Dataset entries
------------------------------------------------

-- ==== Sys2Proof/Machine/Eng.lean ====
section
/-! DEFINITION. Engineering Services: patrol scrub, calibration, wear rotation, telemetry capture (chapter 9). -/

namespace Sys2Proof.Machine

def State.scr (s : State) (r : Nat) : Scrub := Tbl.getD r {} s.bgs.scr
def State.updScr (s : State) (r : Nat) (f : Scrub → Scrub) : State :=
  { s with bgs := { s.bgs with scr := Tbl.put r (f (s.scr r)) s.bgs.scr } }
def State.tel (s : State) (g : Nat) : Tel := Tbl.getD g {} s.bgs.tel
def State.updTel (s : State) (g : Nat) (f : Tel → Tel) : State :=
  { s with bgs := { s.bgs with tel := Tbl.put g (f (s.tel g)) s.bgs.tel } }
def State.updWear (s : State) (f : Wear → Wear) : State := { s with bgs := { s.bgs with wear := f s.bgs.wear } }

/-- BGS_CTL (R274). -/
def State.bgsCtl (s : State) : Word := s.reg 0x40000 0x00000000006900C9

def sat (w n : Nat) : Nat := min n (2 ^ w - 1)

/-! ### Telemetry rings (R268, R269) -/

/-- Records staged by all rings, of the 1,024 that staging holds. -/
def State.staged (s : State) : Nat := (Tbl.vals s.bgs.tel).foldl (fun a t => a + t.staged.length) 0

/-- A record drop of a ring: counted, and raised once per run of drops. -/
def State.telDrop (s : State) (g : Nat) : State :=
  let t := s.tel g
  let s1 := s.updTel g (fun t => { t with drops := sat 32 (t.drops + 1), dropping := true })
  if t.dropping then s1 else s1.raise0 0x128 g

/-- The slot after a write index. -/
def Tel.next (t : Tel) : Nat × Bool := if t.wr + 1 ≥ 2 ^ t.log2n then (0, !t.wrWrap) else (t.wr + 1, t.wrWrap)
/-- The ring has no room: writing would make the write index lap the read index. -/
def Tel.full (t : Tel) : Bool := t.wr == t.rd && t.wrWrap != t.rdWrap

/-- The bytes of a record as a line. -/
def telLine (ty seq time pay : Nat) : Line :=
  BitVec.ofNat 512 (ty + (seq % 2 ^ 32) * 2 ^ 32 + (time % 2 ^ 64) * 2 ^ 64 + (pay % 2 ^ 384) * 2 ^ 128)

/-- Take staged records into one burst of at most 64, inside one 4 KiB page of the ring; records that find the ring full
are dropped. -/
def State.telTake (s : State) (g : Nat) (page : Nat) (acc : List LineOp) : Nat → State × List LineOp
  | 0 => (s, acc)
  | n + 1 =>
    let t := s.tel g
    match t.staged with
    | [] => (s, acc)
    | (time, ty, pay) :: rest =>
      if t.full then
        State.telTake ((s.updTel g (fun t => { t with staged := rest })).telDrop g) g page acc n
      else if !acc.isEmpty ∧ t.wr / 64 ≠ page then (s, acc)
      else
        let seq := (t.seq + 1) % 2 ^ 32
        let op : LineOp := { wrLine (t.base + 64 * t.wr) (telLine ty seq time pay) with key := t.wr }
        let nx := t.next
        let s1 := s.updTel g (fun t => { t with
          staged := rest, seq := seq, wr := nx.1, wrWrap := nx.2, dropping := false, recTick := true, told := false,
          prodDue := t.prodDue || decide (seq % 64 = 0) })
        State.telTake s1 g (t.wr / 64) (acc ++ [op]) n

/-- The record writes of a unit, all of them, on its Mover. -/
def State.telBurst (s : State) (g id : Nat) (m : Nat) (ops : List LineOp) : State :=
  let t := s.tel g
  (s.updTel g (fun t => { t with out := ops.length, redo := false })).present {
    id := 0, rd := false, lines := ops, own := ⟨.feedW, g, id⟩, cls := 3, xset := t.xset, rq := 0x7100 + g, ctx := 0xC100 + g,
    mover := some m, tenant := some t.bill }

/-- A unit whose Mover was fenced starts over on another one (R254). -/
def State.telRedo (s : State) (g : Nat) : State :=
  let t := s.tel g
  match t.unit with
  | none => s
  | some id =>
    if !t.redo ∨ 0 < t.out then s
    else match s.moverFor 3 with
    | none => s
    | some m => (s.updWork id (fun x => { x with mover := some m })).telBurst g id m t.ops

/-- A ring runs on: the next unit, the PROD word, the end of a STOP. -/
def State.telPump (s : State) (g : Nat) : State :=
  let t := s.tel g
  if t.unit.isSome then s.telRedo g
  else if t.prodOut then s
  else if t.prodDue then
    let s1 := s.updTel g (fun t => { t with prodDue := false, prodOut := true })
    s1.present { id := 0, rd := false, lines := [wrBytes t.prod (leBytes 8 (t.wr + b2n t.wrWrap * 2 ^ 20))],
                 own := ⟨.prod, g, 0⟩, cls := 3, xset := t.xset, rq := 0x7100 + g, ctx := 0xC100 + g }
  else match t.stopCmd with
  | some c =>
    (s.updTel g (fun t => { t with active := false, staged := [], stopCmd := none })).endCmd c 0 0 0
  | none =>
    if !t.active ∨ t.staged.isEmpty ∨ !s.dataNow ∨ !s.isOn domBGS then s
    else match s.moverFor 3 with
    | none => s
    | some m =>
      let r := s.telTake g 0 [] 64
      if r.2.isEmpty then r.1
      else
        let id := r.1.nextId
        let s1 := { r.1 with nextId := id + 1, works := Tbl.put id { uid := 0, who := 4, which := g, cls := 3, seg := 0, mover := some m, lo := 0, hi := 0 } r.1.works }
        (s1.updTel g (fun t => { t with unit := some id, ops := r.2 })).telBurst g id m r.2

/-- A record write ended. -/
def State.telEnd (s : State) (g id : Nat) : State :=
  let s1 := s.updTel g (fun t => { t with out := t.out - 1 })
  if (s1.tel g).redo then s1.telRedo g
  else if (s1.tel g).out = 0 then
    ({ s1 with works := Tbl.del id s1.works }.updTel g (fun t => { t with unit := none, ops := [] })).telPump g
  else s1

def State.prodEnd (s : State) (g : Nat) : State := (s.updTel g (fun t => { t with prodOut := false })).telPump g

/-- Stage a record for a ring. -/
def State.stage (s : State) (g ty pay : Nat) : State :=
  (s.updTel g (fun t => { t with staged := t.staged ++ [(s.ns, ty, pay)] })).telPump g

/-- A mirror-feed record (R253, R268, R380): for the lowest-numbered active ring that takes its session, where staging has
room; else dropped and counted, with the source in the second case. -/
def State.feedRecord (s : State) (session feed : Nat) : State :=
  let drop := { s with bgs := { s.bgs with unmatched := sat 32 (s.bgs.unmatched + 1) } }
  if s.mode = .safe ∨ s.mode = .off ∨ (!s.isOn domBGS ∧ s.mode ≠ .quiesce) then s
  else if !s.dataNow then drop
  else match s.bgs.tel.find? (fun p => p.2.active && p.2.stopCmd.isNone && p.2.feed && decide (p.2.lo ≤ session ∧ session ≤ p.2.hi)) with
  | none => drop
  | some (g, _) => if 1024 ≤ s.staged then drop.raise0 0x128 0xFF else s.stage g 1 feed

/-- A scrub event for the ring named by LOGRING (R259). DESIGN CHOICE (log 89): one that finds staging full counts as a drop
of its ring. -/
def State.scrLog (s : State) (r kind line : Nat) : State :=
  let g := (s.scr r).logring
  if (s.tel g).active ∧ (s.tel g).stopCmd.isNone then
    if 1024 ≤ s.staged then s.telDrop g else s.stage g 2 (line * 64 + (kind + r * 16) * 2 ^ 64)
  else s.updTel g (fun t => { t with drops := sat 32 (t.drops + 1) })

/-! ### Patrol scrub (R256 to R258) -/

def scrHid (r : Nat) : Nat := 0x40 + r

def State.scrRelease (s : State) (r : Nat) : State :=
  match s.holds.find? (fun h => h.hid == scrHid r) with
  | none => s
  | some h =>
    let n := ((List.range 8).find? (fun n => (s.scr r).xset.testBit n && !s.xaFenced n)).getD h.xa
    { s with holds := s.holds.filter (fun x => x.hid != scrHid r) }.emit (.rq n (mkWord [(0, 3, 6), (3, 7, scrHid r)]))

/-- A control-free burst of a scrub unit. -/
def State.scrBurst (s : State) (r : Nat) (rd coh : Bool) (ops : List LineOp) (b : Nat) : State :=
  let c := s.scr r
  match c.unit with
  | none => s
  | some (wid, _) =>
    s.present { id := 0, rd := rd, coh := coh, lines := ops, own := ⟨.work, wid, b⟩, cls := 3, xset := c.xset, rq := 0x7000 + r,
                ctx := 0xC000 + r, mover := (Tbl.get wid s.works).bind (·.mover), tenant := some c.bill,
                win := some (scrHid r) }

------------------------------------------------

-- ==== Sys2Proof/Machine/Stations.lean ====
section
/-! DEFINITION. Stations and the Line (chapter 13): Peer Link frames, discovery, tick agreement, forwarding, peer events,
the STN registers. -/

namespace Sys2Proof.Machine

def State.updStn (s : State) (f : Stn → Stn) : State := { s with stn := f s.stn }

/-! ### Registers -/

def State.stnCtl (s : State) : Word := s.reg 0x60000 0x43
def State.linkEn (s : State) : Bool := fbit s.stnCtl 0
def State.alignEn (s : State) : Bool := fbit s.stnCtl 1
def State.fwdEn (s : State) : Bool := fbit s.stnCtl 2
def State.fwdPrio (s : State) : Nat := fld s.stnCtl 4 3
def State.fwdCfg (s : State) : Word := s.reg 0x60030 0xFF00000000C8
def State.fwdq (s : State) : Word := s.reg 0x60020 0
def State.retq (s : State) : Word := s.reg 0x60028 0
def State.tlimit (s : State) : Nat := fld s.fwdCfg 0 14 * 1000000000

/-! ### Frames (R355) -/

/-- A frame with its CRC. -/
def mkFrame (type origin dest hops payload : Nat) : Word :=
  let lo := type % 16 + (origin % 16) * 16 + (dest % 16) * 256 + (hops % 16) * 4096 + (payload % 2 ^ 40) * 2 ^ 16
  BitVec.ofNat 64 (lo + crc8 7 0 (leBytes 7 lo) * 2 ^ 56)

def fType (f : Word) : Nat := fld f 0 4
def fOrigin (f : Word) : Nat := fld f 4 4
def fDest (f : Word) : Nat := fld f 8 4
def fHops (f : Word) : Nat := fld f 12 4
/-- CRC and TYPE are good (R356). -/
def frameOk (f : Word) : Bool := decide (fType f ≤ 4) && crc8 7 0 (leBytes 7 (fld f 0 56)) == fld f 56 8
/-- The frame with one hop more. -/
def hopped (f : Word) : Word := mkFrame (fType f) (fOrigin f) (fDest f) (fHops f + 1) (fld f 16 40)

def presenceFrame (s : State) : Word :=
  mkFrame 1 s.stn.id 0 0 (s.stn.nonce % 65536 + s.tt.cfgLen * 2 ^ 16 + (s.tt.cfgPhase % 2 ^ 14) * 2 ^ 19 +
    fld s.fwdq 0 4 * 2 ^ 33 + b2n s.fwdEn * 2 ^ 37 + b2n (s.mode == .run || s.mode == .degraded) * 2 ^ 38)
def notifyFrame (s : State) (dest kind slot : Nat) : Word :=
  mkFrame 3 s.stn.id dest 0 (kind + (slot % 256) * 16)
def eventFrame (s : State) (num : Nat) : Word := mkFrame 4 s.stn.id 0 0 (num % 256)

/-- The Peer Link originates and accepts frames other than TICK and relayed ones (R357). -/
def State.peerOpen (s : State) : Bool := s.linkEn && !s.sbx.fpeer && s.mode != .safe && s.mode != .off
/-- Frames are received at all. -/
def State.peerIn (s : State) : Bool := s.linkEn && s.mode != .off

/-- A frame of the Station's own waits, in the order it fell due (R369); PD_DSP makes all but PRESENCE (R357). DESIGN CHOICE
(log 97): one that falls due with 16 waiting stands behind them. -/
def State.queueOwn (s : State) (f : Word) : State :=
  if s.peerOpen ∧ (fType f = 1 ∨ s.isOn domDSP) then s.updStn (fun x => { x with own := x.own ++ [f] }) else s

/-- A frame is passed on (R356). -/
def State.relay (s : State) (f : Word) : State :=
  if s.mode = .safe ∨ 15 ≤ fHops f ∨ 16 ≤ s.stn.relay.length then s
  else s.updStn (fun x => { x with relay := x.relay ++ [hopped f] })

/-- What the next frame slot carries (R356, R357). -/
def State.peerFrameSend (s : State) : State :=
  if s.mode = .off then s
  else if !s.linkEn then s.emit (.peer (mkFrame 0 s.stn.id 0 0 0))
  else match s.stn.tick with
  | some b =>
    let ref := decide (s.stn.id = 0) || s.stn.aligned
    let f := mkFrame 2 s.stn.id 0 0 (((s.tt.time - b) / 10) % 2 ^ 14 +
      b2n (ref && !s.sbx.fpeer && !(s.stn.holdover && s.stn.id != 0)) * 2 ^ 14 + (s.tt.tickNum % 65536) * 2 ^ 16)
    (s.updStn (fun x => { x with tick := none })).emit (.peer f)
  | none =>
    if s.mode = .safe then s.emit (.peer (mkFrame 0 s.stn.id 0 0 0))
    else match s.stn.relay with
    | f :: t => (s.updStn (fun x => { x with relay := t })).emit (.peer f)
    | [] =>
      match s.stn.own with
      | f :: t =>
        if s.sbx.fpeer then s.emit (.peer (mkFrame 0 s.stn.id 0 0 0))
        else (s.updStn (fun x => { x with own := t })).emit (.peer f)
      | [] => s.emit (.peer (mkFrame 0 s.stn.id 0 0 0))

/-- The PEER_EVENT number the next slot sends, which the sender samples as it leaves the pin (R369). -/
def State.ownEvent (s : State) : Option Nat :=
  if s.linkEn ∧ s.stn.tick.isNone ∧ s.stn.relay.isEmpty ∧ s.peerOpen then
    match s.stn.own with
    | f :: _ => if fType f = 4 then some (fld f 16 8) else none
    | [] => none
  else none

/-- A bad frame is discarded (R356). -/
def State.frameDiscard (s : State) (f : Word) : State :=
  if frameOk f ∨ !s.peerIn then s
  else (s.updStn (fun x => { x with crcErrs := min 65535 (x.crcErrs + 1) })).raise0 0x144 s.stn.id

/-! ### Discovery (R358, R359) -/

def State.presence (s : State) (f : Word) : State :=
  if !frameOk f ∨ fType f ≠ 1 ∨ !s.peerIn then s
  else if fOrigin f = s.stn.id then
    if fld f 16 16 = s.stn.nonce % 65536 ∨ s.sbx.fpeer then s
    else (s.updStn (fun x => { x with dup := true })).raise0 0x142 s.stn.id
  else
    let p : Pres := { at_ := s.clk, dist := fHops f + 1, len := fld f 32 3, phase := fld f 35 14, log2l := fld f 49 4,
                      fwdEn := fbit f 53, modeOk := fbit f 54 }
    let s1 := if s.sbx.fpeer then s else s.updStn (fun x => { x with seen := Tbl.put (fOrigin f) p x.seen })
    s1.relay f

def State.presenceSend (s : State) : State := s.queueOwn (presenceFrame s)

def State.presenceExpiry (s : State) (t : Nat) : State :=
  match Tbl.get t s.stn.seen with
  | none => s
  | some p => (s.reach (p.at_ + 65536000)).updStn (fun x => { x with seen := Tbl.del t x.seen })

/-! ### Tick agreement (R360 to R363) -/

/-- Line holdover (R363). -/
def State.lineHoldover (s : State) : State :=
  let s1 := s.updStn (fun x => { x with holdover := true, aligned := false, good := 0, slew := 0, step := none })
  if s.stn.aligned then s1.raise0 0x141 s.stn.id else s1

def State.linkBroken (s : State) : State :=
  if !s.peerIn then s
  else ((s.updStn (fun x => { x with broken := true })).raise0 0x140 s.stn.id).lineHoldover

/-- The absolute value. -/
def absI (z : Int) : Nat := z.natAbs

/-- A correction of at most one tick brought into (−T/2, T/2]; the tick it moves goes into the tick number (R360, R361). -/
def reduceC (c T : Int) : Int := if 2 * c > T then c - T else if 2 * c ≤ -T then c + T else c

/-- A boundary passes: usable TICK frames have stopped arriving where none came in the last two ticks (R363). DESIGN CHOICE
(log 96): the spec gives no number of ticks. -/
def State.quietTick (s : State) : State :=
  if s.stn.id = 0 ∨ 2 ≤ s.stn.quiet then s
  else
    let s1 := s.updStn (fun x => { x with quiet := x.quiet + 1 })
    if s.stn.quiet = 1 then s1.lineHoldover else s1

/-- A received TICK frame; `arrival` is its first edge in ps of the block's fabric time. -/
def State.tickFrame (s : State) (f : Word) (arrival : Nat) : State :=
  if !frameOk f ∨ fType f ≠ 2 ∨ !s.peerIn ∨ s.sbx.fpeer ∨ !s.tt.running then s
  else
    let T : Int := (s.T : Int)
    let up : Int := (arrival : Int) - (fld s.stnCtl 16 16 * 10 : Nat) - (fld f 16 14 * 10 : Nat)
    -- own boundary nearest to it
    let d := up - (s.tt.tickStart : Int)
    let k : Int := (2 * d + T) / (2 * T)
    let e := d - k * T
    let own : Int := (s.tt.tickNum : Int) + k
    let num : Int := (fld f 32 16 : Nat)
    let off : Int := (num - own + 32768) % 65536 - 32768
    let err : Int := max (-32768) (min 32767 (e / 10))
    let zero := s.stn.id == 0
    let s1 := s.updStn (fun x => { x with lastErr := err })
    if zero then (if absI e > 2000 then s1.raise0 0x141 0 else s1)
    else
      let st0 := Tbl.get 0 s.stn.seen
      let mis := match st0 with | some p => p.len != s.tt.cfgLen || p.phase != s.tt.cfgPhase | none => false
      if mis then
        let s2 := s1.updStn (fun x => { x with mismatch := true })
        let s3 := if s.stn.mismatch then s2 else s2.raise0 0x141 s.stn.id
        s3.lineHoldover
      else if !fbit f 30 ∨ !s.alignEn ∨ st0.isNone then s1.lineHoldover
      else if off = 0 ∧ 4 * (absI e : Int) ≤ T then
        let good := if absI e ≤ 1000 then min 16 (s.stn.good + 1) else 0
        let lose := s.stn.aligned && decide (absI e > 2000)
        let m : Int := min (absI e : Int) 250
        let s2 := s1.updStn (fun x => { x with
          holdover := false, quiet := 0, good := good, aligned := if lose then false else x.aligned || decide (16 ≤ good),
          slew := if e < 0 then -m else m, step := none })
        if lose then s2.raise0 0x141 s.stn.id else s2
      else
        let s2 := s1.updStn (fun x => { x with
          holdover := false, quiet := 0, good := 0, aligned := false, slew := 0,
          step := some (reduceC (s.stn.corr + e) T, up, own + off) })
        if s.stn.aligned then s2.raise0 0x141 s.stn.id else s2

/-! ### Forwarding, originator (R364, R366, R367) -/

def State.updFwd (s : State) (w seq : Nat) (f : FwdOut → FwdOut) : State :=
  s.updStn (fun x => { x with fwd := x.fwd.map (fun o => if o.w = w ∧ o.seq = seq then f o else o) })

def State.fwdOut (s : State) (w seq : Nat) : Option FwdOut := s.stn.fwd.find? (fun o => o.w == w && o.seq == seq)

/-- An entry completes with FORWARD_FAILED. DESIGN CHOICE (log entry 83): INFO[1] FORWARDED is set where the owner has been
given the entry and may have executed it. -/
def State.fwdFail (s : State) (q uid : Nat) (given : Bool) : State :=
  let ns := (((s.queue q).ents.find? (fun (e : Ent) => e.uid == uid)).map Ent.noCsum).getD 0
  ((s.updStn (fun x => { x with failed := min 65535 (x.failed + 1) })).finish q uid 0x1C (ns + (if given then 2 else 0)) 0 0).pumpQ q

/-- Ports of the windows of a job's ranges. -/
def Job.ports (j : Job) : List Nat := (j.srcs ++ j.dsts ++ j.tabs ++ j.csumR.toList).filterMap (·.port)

------------------------------------------------

▸ EXERCISE AIM: Would you copy out exactly the lines above that start at the one containing "-- ==== Sys2Proof/Machine/Eng.lean" and end at the one containing "def State.staged (s", inclusive?

▸ YOUR SOLUTION:
-- ==== Sys2Proof/Machine/Eng.lean ====
section
/-! DEFINITION. Engineering Services: patrol scrub, calibration, wear rotation, telemetry capture (chapter 9). -/

namespace Sys2Proof.Machine

def State.scr (s : State) (r : Nat) : Scrub := Tbl.getD r {} s.bgs.scr
def State.updScr (s : State) (r : Nat) (f : Scrub → Scrub) : State :=
  { s with bgs := { s.bgs with scr := Tbl.put r (f (s.scr r)) s.bgs.scr } }
def State.tel (s : State) (g : Nat) : Tel := Tbl.getD g {} s.bgs.tel
def State.updTel (s : State) (g : Nat) (f : Tel → Tel) : State :=
  { s with bgs := { s.bgs with tel := Tbl.put g (f (s.tel g)) s.bgs.tel } }
def State.updWear (s : State) (f : Wear → Wear) : State := { s with bgs := { s.bgs with wear := f s.bgs.wear } }

/-- BGS_CTL (R274). -/
def State.bgsCtl (s : State) : Word := s.reg 0x40000 0x00000000006900C9

def sat (w n : Nat) : Nat := min n (2 ^ w - 1)

/-! ### Telemetry rings (R268, R269) -/

/-- Records staged by all rings, of the 1,024 that staging holds. -/
def State.staged (s : State) : Nat := (Tbl.vals s.bgs.tel).foldl (fun a t => a + t.staged.length) 0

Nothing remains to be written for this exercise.